WHAT NEEDS TO BE DONE ::
From the entries that follow, gather each line holding the word "Core".

Stored data entries ::
★ ★ ★ ★ ★ ★ ★

-- ==== Sys2Proof/Machine/Core.lean ====
section
/-! DEFINITION. The machine as the host runs it. -/

def Sys2Proof.core : Host.Core := { State := Sys2Proof.Machine.State, Fault := Sys2Proof.Machine.Fault, Refusal := Sys2Proof.Machine.Refusal, step := Sys2Proof.Machine.step, reset := Sys2Proof.Machine.State.reset }
end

★ ★ ★ ★ ★ ★ ★

OUTPUT ::
-- ==== Sys2Proof/Machine/Core.lean ====
def Sys2Proof.core : Host.Core := { State := Sys2Proof.Machine.State, Fault := Sys2Proof.Machine.Fault, Refusal := Sys2Proof.Machine.Refusal, step := Sys2Proof.Machine.step, reset := Sys2Proof.Machine.State.reset }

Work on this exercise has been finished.